State Pension Integration
The new state pension for 2026/27 is £11,502.40 per year (£221.20 per week). You receive the full amount if you have 35 qualifying years of National Insurance contributions. You need at least 10 qualifying years to receive any state pension.
- Check your state pension forecast at gov.uk/check-state-pension
- You can make voluntary NI contributions (Class 3) to fill gaps — typically £824 per year costs £3.33/week to fill and adds £330/year to lifetime state pension income
- The state pension age is 66 (rising to 67 between 2026–2028, and to 68 between 2044–2046 under current plans)
- Deferring your state pension increases it: each year of deferral adds approximately 5.8% to the weekly amount
Drawdown Sustainability: The 4% Rule and Beyond
The 4% rule is the most widely used guideline for sustainable drawdown. Originally derived by US financial planner William Bengen (1994) from historical US market data, it suggests that withdrawing 4% of your starting pot annually — adjusted for inflation — will sustain a 30-year retirement in most historical scenarios.
For UK investors, research suggests a withdrawal rate of 3.5%–3.75% may be more appropriate, given different equity market characteristics and the importance of sequencing risk. Practical strategies to improve sustainability:
Flexible Withdrawals
In years when markets fall, temporarily reduce withdrawals.
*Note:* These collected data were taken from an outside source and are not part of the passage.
/-- R75 (b), R78: a word written to a buffer window is what the next read of that address answers; every other byte and
every register is as before. -/
def Obligations.BufferWriteThenRead : Prop :=
  ∀ s a v rest b, s.script = .wr a .w32 v :: .rd a .w32 :: rest → a.toNat % 4 = 0 → inBuffer b 4194304 a.toNat →
    ∃ t, run 2 s = .next t ∧ t.answers = .value v :: .written :: s.answers ∧
      t = { s with mem := t.mem, script := rest, answers := t.answers } ∧
      (∀ j < 4, t.byteAt (a.toNat + j) = BitVec.ofNat 8 (v.toNat / 2 ^ (8 * j))) ∧
      ∀ x, ¬(a.toNat ≤ x ∧ x < a.toNat + 4) → t.byteAt x = s.byteAt x

/-! ## Errors -/

/-- R222: a command that ends with an error writes `ERR`, `DONE`, `STICKY` and `ERRCODE`, and nothing else. -/
def Obligations.FailureChangesOnlyStatus : Prop :=
  ∀ i s t, exec i s = .next t → t.status.err = true →
    ∃ e, t = failedState s e

/-- R231, R232, R224 to R230: an illegal word is reported before anything else; of the errors of a command whose cause
holds exactly the first in the order of R231 is reported; with no cause the command completes. -/
def Obligations.FirstErrorReported : Prop :=
  (∀ w s, ¬legalWord w → runWord w s = .next (failedState s .illegalCommand)) ∧
    ∀ i, errorsReported i ∧ ∀ s, (∀ e, ¬cause s i e) → ∃ t, exec i s = .next t ∧ t.status.done = true ∧
      t.status.err = false ∧ t.status.errCode = 0 ∧ t.status.sticky = s.status.sticky

/-- R234: re-issuing a failed command with unchanged registers fails the same way. -/
def Obligations.FailureRepeats : Prop :=
  ∀ i s t, exec i s = .next t → t.status.err = true → exec i t = .next t

/-! ## System and whole-machine rules -/

/-- R210: `NOP` completes from any state and changes `DONE`, `ERR` and `ERRCODE` only. -/
def Obligations.NopCompletes : Prop :=
  row 0x00 .nop ∧ ∀ s, exec .nop s = .next { s with status := ⟨true, false, s.status.empty, s.status.sticky, 0⟩ }

/-- R23: no command's result depends on `STATUS` or on the old value of `CMD`: changing both changes nothing after the
command but `CMD`, `STICKY` and, where the command does not write it, `EMPTY`. -/
def Obligations.CommandsIgnoreStatusAndCmd : Prop :=
  ∀ i s t st c, exec i s = .next t → exec i { s with status := st, cmd := c } = .next { t with
    cmd := c
    status := { t.status with
      sticky := st.sticky || t.status.err
      empty := if writesEmpty i = true ∧ t.status.done = true then t.status.empty else st.empty } }

/-- R34, R35, R47: no command writes the key or IV file, their lengths, `CTRL`, `ITER`, `KS_LEN`, `ORIGLEN` or `CMD`, and
only `PERM_ENC` and `PERM_DEC` write dimension registers, those of the secondary buffer. -/
def Obligations.CommandsKeepHostRegisters : Prop :=
  ∀ i s t, exec i s = .next t →
    t.key = s.key ∧ t.iv = s.iv ∧ t.keyLen = s.keyLen ∧ t.ivLen = s.ivLen ∧ t.chkLen = s.chkLen ∧
      t.iter = s.iter ∧ t.ksLen = s.ksLen ∧ t.origLen = s.origLen ∧ t.cmd = s.cmd ∧
      ∀ b, (t.width b ≠ s.width b ∨ t.height b ≠ s.height b) → ∃ p, (i = .permEnc p ∨ i = .permDec p) ∧
        b = otherBuffer p

/-- R84: the metric commands and the primitives write no buffer byte; the stream commands and `KS_GEN` write no byte of
the other buffer; the permutation commands write no byte of the primary buffer. -/
def Obligations.CommandsWriteTheirBuffersOnly : Prop :=
  ∀ i s t b a, exec i s = .next t → inBuffer b 4194304 a → t.byteAt a ≠ s.byteAt a →
    (i = .ksGen b ∨ i = .streamEnc b ∨ i = .streamDec b) ∨
      i = .permEnc (otherBuffer b) ∨ i = .permDec (otherBuffer b)

/-- R26: `STICKY` is cleared only by a host write to `STATUS` with bit 3 equal to 1, or by reset. -/
def Obligations.StickyClearedOnlyByHost : Prop :=
  ∀ s t, step s = .next t → s.status.sticky = true → t.status.sticky = false →
    ∃ rest, s.script = .reset :: rest ∨
      ∃ v : Word, s.script = .wr 0x0000008 .w32 v :: rest ∧ v.getLsbD 3 = true

/-- R26: after any command exactly one of `DONE` and `ERR` is 1. -/
def Obligations.CommandEndsDoneOrErr : Prop :=
  ∀ i s t, exec i s = .next t → (t.status.done = true ↔ t.status.err = false)

/-! ## Keystream and stream cipher -/

/-- R131: `XS_SEED` with legal lengths completes with the closed form of the four words; nothing else changes. -/
def Obligations.XsSeedResult : Prop :=
  row 0x01 .xsSeed ∧ errorsReported .xsSeed ∧ ∀ s, keyLegal s → ivLegal s →
    exec .xsSeed s = .next { s with xs := seed s, status := doneStatus s.status }

/-- R132: `XS_STEP` completes from any state; `XS2` and `XS3` are as before, `KS_WORD` is the output word, and bit 0 of it
is 0. -/
def Obligations.XsStepResult : Prop :=
  row 0x02 .xsStep ∧ ∀ s, exec .xsStep s =
      .next { s with xs := xorshift s.xs, ksWord := (xorshift s.xs).x0, status := doneStatus s.status } ∧
    (xorshift s.xs).x2 = s.xs.x2 ∧ (xorshift s.xs).x3 = s.xs.x3 ∧ (xorshift s.xs).x0.getLsbD 0 = false ∧
    (s.xs.x0 = 0 → s.xs.x1 = 0 → (xorshift s.xs).x0 = 0 ∧ (xorshift s.xs).x1 = 0)

/-- R134, R133: `KS_GEN` writes the first `KS_LEN` bytes of the primary buffer with the keystream and leaves every other
byte; it leaves the state of `KS(KS_LEN)` in `XS0` to `XS3` and `KS_WORD`. -/
def Obligations.KsGenResult : Prop :=
  rowWithSel 0x03 .ksGen ∧ (∀ p, errorsReported (.ksGen p)) ∧ ∀ s p, keyLegal s → ivLegal s → s.ksLen.toNat ≤ 4194304 → ∃ t, exec (.ksGen p) s = .next t ∧
    t = { s with
      mem := t.mem
      xs := keystreamEnd s s.ksLen.toNat
      ksWord := if s.ksLen.toNat = 0 then s.ksWord else (keystreamEnd s s.ksLen.toNat).x0
      status := doneStatus s.status } ∧
    (∀ a, inBuffer p s.ksLen.toNat a → t.byteAt a = keystreamByte s (a - p.base)) ∧
    ∀ a, ¬inBuffer p s.ksLen.toNat a → t.byteAt a = s.byteAt a

/-- R135: `STREAM_ENC` XORs every byte of the primary image, alpha too, with its keystream byte, in place; every other
byte and register is as the rule says. -/
def Obligations.StreamEncResult : Prop :=
  rowWithSel 0x04 .streamEnc ∧ (∀ p, errorsReported (.streamEnc p)) ∧ ∀ s p, keyLegal s → ivLegal s → dimsLegal s p → ∃ t, exec (.streamEnc p) s = .next t ∧
    t = { s with
      mem := t.mem
      xs := keystreamEnd s (plen s p)
      ksWord := (keystreamEnd s (plen s p)).x0
      status := doneStatus s.status } ∧
    (∀ a, inBuffer p (plen s p) a → t.byteAt a = s.byteAt a ^^^ keystreamByte s (a - p.base)) ∧
    ∀ a, ¬inBuffer p (plen s p) a → t.byteAt a = s.byteAt a

/-- R136: where the tracked length is not checked or agrees, `STREAM_DEC` has exactly the effect of `STREAM_ENC`; where it
is checked and differs, with the other operands legal, it fails with `BufferLengthMismatchError`. -/
def Obligations.StreamDecResult : Prop :=
  rowWithSel 0x05 .streamDec ∧ (∀ p, errorsReported (.streamDec p)) ∧ ∀ s p, keyLegal s → ivLegal s → dimsLegal s p →
    (lengthAgrees s p → ∃ t, exec (.streamDec p) s = .next t ∧ exec (.streamEnc p) s = .next t ∧
      t.status = doneStatus s.status ∧
      (∀ a, inBuffer p (plen s p) a → t.byteAt a = s.byteAt a ^^^ keystreamByte s (a - p.base)) ∧
      ∀ a, ¬inBuffer p (plen s p) a → t.byteAt a = s.byteAt a) ∧
    (¬lengthAgrees s p → exec (.streamDec p) s = .next (failedState s .bufferLengthMismatch))

/-- R137 (a): decrypting, or encrypting again, with the same registers restores every byte of memory. -/
def Obligations.StreamRoundTrip : Prop :=
  ∀ s p, keyLegal s → ivLegal s → dimsLegal s p → ∃ t, exec (.streamEnc p) s = .next t ∧
    (∃ u, exec (.streamEnc p) t = .next u ∧ ∀ a, u.byteAt a = s.byteAt a) ∧
    (lengthAgrees s p → ∃ u, exec (.streamDec p) t = .next u ∧ ∀ a, u.byteAt a = s.byteAt a)

/-- R137 (b), R257: the ciphertext does not depend on the IV nor on key bytes 8 and above: two states that differ only in
those give the same bytes and the same `XS0`, `XS1`, `KS_WORD`. -/
def Obligations.KeystreamIgnoresIv : Prop :=
  ∀ s p key iv keyLen ivLen, keyLegal s → ivLegal s → dimsLegal s p →
    keyLegal { s with key := key, iv := iv, keyLen := keyLen, ivLen := ivLen } →
    ivLegal { s with key := key, iv := iv, keyLen := keyLen, ivLen := ivLen } →
    (∀ i < 8, keyOr0 s i = keyOr0 { s with key := key, iv := iv, keyLen := keyLen, ivLen := ivLen } i) →
    ∃ t u, exec (.streamEnc p) s = .next t ∧
      exec (.streamEnc p) { s with key := key, iv := iv, keyLen := keyLen, ivLen := ivLen } = .next u ∧
      (∀ a, t.byteAt a = u.byteAt a) ∧ t.xs.x0 = u.xs.x0 ∧ t.xs.x1 = u.xs.x1 ∧ t.ksWord = u.ksWord

/-- R137 (e): every output word is even, so `STREAM_ENC` never changes the least significant bit of an alpha byte. -/
def Obligations.AlphaLowBitKept : Prop :=
  ∀ s p, keyLegal s → ivLegal s → dimsLegal s p → ∃ t, exec (.streamEnc p) s = .next t ∧
    ∀ k < s.width p * s.height p, (t.pixelAt p k).a.getLsbD 0 = (s.pixelAt p k).a.getLsbD 0

/-- R256: from `XS0 = XS1 = 0` every `XS_STEP` leaves them 0 and outputs 0; with a key whose bytes 0 to 7 pair off,
`XS_SEED` leaves 0 in both words and `STREAM_ENC` leaves every byte unchanged and reports success. -/
def Obligations.ZeroSeedEncryptsNothing : Prop :=
  (∀ s, s.xs.x0 = 0 → s.xs.x1 = 0 → ∃ t, exec .xsStep s = .next t ∧ t.xs.x0 = 0 ∧ t.xs.x1 = 0 ∧ t.ksWord = 0) ∧
    ∀ s p, keyLegal s → ivLegal s → dimsLegal s p → keyOr0 s 0 = keyOr0 s 2 → keyOr0 s 1 = keyOr0 s 3 →
      keyOr0 s 4 = keyOr0 s 6 → keyOr0 s 5 = keyOr0 s 7 →
      (∃ t, exec .xsSeed s = .next t ∧ t.xs.x0 = 0 ∧ t.xs.x1 = 0) ∧
      ∃ t, exec (.streamEnc p) s = .next t ∧ t.status.done = true ∧ t.status.err = false ∧
        t.xs.x0 = 0 ∧ t.xs.x1 = 0 ∧ ∀ a, t.byteAt a = s.byteAt a

/-! ## LCG and permutation -/

/-- R151: `LCG_DERIVE` with legal lengths completes with the two folds in `LCG_SEED`; nothing else changes. -/
def Obligations.LcgDeriveResult : Prop :=
  row 0x10 .lcgDerive ∧ errorsReported .lcgDerive ∧ ∀ s, keyLegal s → ivLegal s → exec .lcgDerive s = .next { s with
    lcgSeed := word (fold 17 (ivOr0 s) (fold 31 (keyOr0 s) 0 s.keyLen.toNat) s.ivLen.toNat)
    status := doneStatus s.status }

/-- R152, R153: `LCG_NEXT` completes from any state with the absolute value of the wrapped sum read as signed, which is at
most 2^31; nothing else changes. -/
def Obligations.LcgNextResult : Prop :=
  row 0x11 .lcgNext ∧ ∀ s, exec .lcgNext s =
      .next { s with lcgSeed := word (lcg s.lcgSeed.toNat), status := doneStatus s.status } ∧
    lcg s.lcgSeed.toNat ≤ 2 ^ 31

/-- R155, R154: `PERM_BUILD` writes the permutation that the shuffles make into `PERMTAB`, its inverse into `INVTAB`, the
block count and the last seed; every other byte and register is as before. -/
def Obligations.PermBuildResult : Prop :=
  rowWithSel 0x12 .permBuild ∧ (∀ p, errorsReported (.permBuild p)) ∧ ∀ s p, permLegal s p → ∃ t, exec (.permBuild p) s = .next t ∧
    t = { s with
      mem := t.mem
      nBlocks := word (blocks s p)
      lcgSeed := word (built s p).2
      status := doneStatus s.status } ∧
    tablesHold t (blocks s p) (built s p).1 ∧ ∀ a, ¬inTables (blocks s p) a → t.byteAt a = s.byteAt a

/-- R157, R156: `PERM_ENC` builds the tables and moves every block of the primary image along `PERMTAB` into the secondary
buffer, substituted at its source offset; border, alpha, dimensions and everything else as the rules say. -/
def Obligations.PermEncResult : Prop :=
  rowWithSel 0x13 .permEnc ∧ (∀ p, errorsReported (.permEnc p)) ∧ ∀ s p, permLegal s p → ∃ t, exec (.permEnc p) s = .next t ∧ permRegisters s t p ∧
    tablesHold t (blocks s p) (built s p).1 ∧ moved s t p (built s p).1

/-- R158, R156: `PERM_DEC` does the same along `INVTAB`. -/
def Obligations.PermDecResult : Prop :=
  rowWithSel 0x14 .permDec ∧ (∀ p, errorsReported (.permDec p)) ∧ ∀ s p, permLegal s p → ∃ t, exec (.permDec p) s = .next t ∧ permRegisters s t p ∧
    tablesHold t (blocks s p) (built s p).1 ∧ moved s t p (built s p).1.symm

/-- R159 (d), R258: where `KEYLEN` divides 32, `PERM_DEC` from the secondary buffer back undoes `PERM_ENC`: every byte of
the image is restored, and the primary dimensions with it. -/
def Obligations.PermRoundTrip : Prop :=
  ∀ s p, permLegal s p → 32 % s.keyLen.toNat = 0 → ∃ t u, exec (.permEnc p) s = .next t ∧
    exec (.permDec (otherBuffer p)) t = .next u ∧ u.width p = s.width p ∧ u.height p = s.height p ∧
      ∀ a, inBuffer p (plen s p) a → u.byteAt a = s.byteAt a

/-! ## Metrics -/

/-- R175: `HIST` writes all 768 entries with the counts of the primary image and changes nothing else; each table sums to
the pixel count. -/
def Obligations.HistResult : Prop :=
  rowWithSel 0x20 .hist ∧ (∀ p, errorsReported (.hist p)) ∧ ∀ s p, dimsLegal s p → ∃ t, exec (.hist p) s = .next t ∧
    t = { s with mem := t.mem, status := doneStatus s.status } ∧ histogramOf s t p ∧
    ∑ v ∈ Finset.range 256, (t.wordAt (0x1000 + 4 * v)).toNat = s.width p * s.height p ∧
    ∑ v ∈ Finset.range 256, (t.wordAt (0x1400 + 4 * v)).toNat = s.width p * s.height p ∧
    ∑ v ∈ Finset.range 256, (t.wordAt (0x1800 + 4 * v)).toNat = s.width p * s.height p

/-- R177: `ENTROPY` fills the tables as `HIST` does, writes `ENT_T = 3 * PN`, and `ENT_Q` with `entQ` of the combined
counts (R176) and that total, and changes nothing else. -/
def Obligations.EntropyResult : Prop :=
  rowWithSel 0x21 .entropy ∧ (∀ p, errorsReported (.entropy p)) ∧
    ∀ s p, dimsLegal s p → ∃ t, exec (.entropy p) s = .next t ∧
      t = { s with
        mem := t.mem
        ent := ⟨word (entQ ((List.range 256).map (combined s p)) (3 * (s.width p * s.height p))),
          word (3 * (s.width p * s.height p))⟩
        status := doneStatus s.status } ∧
      histogramOf s t p ∧ t.ent.t.toNat = 3 * (s.width p * s.height p) ∧
      |(t.ent.q.toNat : ℝ) - entropyUnits (combined s p) (3 * (s.width p * s.height p))| ≤ 256

/-- R178: `entQ` of 256 counts and their total is (i) within 256 units of `E * 2^24`, (ii) at most 8.0, and (iii) exactly
`k * 2^24` where the nonzero counts are all equal and `2^k` in number; (iv) it is a function of these two arguments. No
value that (i) and (ii) allow is shut out by the limits put on the free value of log 5. -/
def Obligations.EntropyFunction : Prop :=
  ∀ c : List Nat, c.length = 256 → 0 < c.sum →
    |(entQ c c.sum : ℝ) - entropyUnits (fun v => c.getD v 0) c.sum| ≤ 256 ∧ entQ c c.sum ≤ 0x08000000 ∧
    (∀ m k, (∀ x ∈ c, x = 0 ∨ x = m) → (c.filter fun x => x ≠ 0).length = 2 ^ k → entQ c c.sum = k * 2 ^ 24) ∧
    ∀ q : Nat, q ≤ 0x08000000 → |(q : ℝ) - entropyUnits (fun v => c.getD v 0) c.sum| ≤ 256 →
      entMin c c.sum ≤ q ∧ q ≤ entMax c c.sum

/-- R190 to R193: `CORR` writes the three sums, counts and means of the primary image, exactly and without overflow, sets
`EMPTY` exactly when a direction has no pair, and changes nothing else. -/
def Obligations.CorrResult : Prop :=
  rowWithSel 0x22 .corr ∧ (∀ p, errorsReported (.corr p)) ∧ ∀ s p, dimsLegal s p → ∃ t, exec (.corr p) s = .next t ∧
    t = { s with
      corrH := t.corrH
      corrV := t.corrV
      corrD := t.corrD
      status := ⟨true, false, decide (s.width p = 1 ∨ s.height p = 1), s.status.sticky, 0⟩ } ∧
    directionHolds t.corrH (pairSum s p 1 0 (s.width p - 1) (s.height p)) ((s.width p - 1) * s.height p) ∧
    directionHolds t.corrV (pairSum s p 0 1 (s.width p) (s.height p - 1)) (s.width p * (s.height p - 1)) ∧
    directionHolds t.corrD (pairSum s p 1 1 (s.width p - 1) (s.height p - 1))
      ((s.width p - 1) * (s.height p - 1))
Even a 20% reduction in withdrawals during a bear market significantly extends the life of a drawdown portfolio. This is easier if you have other income sources (state pension, DB pension, part-time work) to cover essential spending.
Bucket Strategy
Divide your retirement pot into three "buckets": near-term cash (1–3 years' spending), medium-term bonds (3–10 years), and long-term equities (10+ years). This provides stability in bear markets while allowing long-term growth. Replenish near-term bucket from medium-term when markets are favourable.
Floor and Upside
Use an annuity or DB pension to cover essential spending (floor), and drawdown or investment portfolio for discretionary income (upside). This eliminates longevity and sequence risk for core needs while maintaining flexibility and inheritance potential.
Longevity Planning
Average life expectancy at 65 in the UK is 20 years for men and 22 years for women (ONS 2024). However, 1 in 4 65-year-olds will live past 90. Plan for at least 30 years in retirement. Consider a deferred annuity starting at age 80–85 to insure against very long life at relatively low cost.
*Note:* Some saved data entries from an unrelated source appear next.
/-! ## `measureEntropy` -/

@[simp] theorem measureEntropy_cmd (img : List Pixel) :
    (s.measureEntropy img).cmd = s.cmd := by simp only [State.measureEntropy, countImage_cmd]
@[simp] theorem measureEntropy_status (img : List Pixel) :
    (s.measureEntropy img).status = s.status := by simp only [State.measureEntropy, countImage_status]
@[simp] theorem measureEntropy_chkLen (img : List Pixel) :
    (s.measureEntropy img).chkLen = s.chkLen := by simp only [State.measureEntropy, countImage_chkLen]
@[simp] theorem measureEntropy_keyLen (img : List Pixel) :
    (s.measureEntropy img).keyLen = s.keyLen := by simp only [State.measureEntropy, countImage_keyLen]
@[simp] theorem measureEntropy_ivLen (img : List Pixel) :
    (s.measureEntropy img).ivLen = s.ivLen := by simp only [State.measureEntropy, countImage_ivLen]
@[simp] theorem measureEntropy_aW (img : List Pixel) :
    (s.measureEntropy img).aW = s.aW := by simp only [State.measureEntropy, countImage_aW]
@[simp] theorem measureEntropy_aH (img : List Pixel) :
    (s.measureEntropy img).aH = s.aH := by simp only [State.measureEntropy, countImage_aH]
@[simp] theorem measureEntropy_bW (img : List Pixel) :
    (s.measureEntropy img).bW = s.bW := by simp only [State.measureEntropy, countImage_bW]
@[simp] theorem measureEntropy_bH (img : List Pixel) :
    (s.measureEntropy img).bH = s.bH := by simp only [State.measureEntropy, countImage_bH]
@[simp] theorem measureEntropy_iter (img : List Pixel) :
    (s.measureEntropy img).iter = s.iter := by simp only [State.measureEntropy, countImage_iter]
@[simp] theorem measureEntropy_ksLen (img : List Pixel) :
    (s.measureEntropy img).ksLen = s.ksLen := by simp only [State.measureEntropy, countImage_ksLen]
@[simp] theorem measureEntropy_origLen (img : List Pixel) :
    (s.measureEntropy img).origLen = s.origLen := by simp only [State.measureEntropy, countImage_origLen]
@[simp] theorem measureEntropy_key (img : List Pixel) :
    (s.measureEntropy img).key = s.key := by simp only [State.measureEntropy, countImage_key]
@[simp] theorem measureEntropy_iv (img : List Pixel) :
    (s.measureEntropy img).iv = s.iv := by simp only [State.measureEntropy, countImage_iv]
@[simp] theorem measureEntropy_xs (img : List Pixel) :
    (s.measureEntropy img).xs = s.xs := by simp only [State.measureEntropy, countImage_xs]
@[simp] theorem measureEntropy_ksWord (img : List Pixel) :
    (s.measureEntropy img).ksWord = s.ksWord := by simp only [State.measureEntropy, countImage_ksWord]
@[simp] theorem measureEntropy_lcgSeed (img : List Pixel) :
    (s.measureEntropy img).lcgSeed = s.lcgSeed := by simp only [State.measureEntropy, countImage_lcgSeed]
@[simp] theorem measureEntropy_nBlocks (img : List Pixel) :
    (s.measureEntropy img).nBlocks = s.nBlocks := by simp only [State.measureEntropy, countImage_nBlocks]
@[simp] theorem measureEntropy_ent (img : List Pixel) :
    (s.measureEntropy img).ent = ⟨word (entQ (combinedCounts img) (3 * img.length)), word (3 * img.length)⟩ := rfl
@[simp] theorem measureEntropy_corrH (img : List Pixel) :
    (s.measureEntropy img).corrH = s.corrH := by simp only [State.measureEntropy, countImage_corrH]
@[simp] theorem measureEntropy_corrV (img : List Pixel) :
    (s.measureEntropy img).corrV = s.corrV := by simp only [State.measureEntropy, countImage_corrV]
@[simp] theorem measureEntropy_corrD (img : List Pixel) :
    (s.measureEntropy img).corrD = s.corrD := by simp only [State.measureEntropy, countImage_corrD]
@[simp] theorem measureEntropy_diff (img : List Pixel) :
    (s.measureEntropy img).diff = s.diff := by simp only [State.measureEntropy, countImage_diff]
@[simp] theorem measureEntropy_mem (img : List Pixel) : (s.measureEntropy img).mem = (s.countImage img).mem := rfl
@[simp] theorem measureEntropy_script (img : List Pixel) :
    (s.measureEntropy img).script = s.script := by simp only [State.measureEntropy, countImage_script]
@[simp] theorem measureEntropy_answers (img : List Pixel) :
    (s.measureEntropy img).answers = s.answers := by simp only [State.measureEntropy, countImage_answers]
@[simp] theorem measureEntropy_resets (img : List Pixel) :
    (s.measureEntropy img).resets = s.resets := by simp only [State.measureEntropy, countImage_resets]

/-! ## `correlate` -/

@[simp] theorem correlate_cmd (img : List Pixel) (w h : Nat) : (s.correlate img w h).cmd = s.cmd := rfl
@[simp] theorem correlate_status (img : List Pixel) (w h : Nat) :
    (s.correlate img w h).status = s.status.withEmpty (someDirectionEmpty w h) := rfl
@[simp] theorem correlate_chkLen (img : List Pixel) (w h : Nat) : (s.correlate img w h).chkLen = s.chkLen := rfl
@[simp] theorem correlate_keyLen (img : List Pixel) (w h : Nat) : (s.correlate img w h).keyLen = s.keyLen := rfl
@[simp] theorem correlate_ivLen (img : List Pixel) (w h : Nat) : (s.correlate img w h).ivLen = s.ivLen := rfl
@[simp] theorem correlate_aW (img : List Pixel) (w h : Nat) : (s.correlate img w h).aW = s.aW := rfl
@[simp] theorem correlate_aH (img : List Pixel) (w h : Nat) : (s.correlate img w h).aH = s.aH := rfl
@[simp] theorem correlate_bW (img : List Pixel) (w h : Nat) : (s.correlate img w h).bW = s.bW := rfl
@[simp] theorem correlate_bH (img : List Pixel) (w h : Nat) : (s.correlate img w h).bH = s.bH := rfl
@[simp] theorem correlate_iter (img : List Pixel) (w h : Nat) : (s.correlate img w h).iter = s.iter := rfl
@[simp] theorem correlate_ksLen (img : List Pixel) (w h : Nat) : (s.correlate img w h).ksLen = s.ksLen := rfl
@[simp] theorem correlate_origLen (img : List Pixel) (w h : Nat) : (s.correlate img w h).origLen = s.origLen := rfl
@[simp] theorem correlate_key (img : List Pixel) (w h : Nat) : (s.correlate img w h).key = s.key := rfl
@[simp] theorem correlate_iv (img : List Pixel) (w h : Nat) : (s.correlate img w h).iv = s.iv := rfl
@[simp] theorem correlate_xs (img : List Pixel) (w h : Nat) : (s.correlate img w h).xs = s.xs := rfl
@[simp] theorem correlate_ksWord (img : List Pixel) (w h : Nat) : (s.correlate img w h).ksWord = s.ksWord := rfl
@[simp] theorem correlate_lcgSeed (img : List Pixel) (w h : Nat) : (s.correlate img w h).lcgSeed = s.lcgSeed := rfl
@[simp] theorem correlate_nBlocks (img : List Pixel) (w h : Nat) : (s.correlate img w h).nBlocks = s.nBlocks := rfl
@[simp] theorem correlate_ent (img : List Pixel) (w h : Nat) : (s.correlate img w h).ent = s.ent := rfl
@[simp] theorem correlate_corrH (img : List Pixel) (w h : Nat) :
    (s.correlate img w h).corrH = corrRegs (corrHAcc img w h) ((w - 1) * h) := rfl
@[simp] theorem correlate_corrV (img : List Pixel) (w h : Nat) :
    (s.correlate img w h).corrV = corrRegs (corrVAcc img w h) (w * (h - 1)) := rfl
@[simp] theorem correlate_corrD (img : List Pixel) (w h : Nat) :
    (s.correlate img w h).corrD = corrRegs (corrDAcc img w h) ((w - 1) * (h - 1)) := rfl
@[simp] theorem correlate_diff (img : List Pixel) (w h : Nat) : (s.correlate img w h).diff = s.diff := rfl
@[simp] theorem correlate_mem (img : List Pixel) (w h : Nat) : (s.correlate img w h).mem = s.mem := rfl
@[simp] theorem correlate_script (img : List Pixel) (w h : Nat) : (s.correlate img w h).script = s.script := rfl
@[simp] theorem correlate_answers (img : List Pixel) (w h : Nat) : (s.correlate img w h).answers = s.answers := rfl
@[simp] theorem correlate_resets (img : List Pixel) (w h : Nat) : (s.correlate img w h).resets = s.resets := rfl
Tax-Efficient Withdrawal Strategy
How you withdraw from your pension affects your tax bill. In 2026/27, the basic rate band is £12,571–£50,270. Key strategies:
- Keep income within basic rate: Withdrawing more than £50,270 from your pension (including state pension) pushes income into the 40% higher rate band. Where possible, keep total income below this threshold.
- Use the personal allowance: The first £12,570 of income is tax-free. If you have no other income, pension withdrawals up to this threshold are free of income tax.
- Tax-free cash: Take up to 25% of your pension as a tax-free lump sum (Pension Commencement Lump Sum). Maximum is £268,275 (Lump Sum Allowance 2026/27). Consider spreading this over multiple years to preserve tax efficiency.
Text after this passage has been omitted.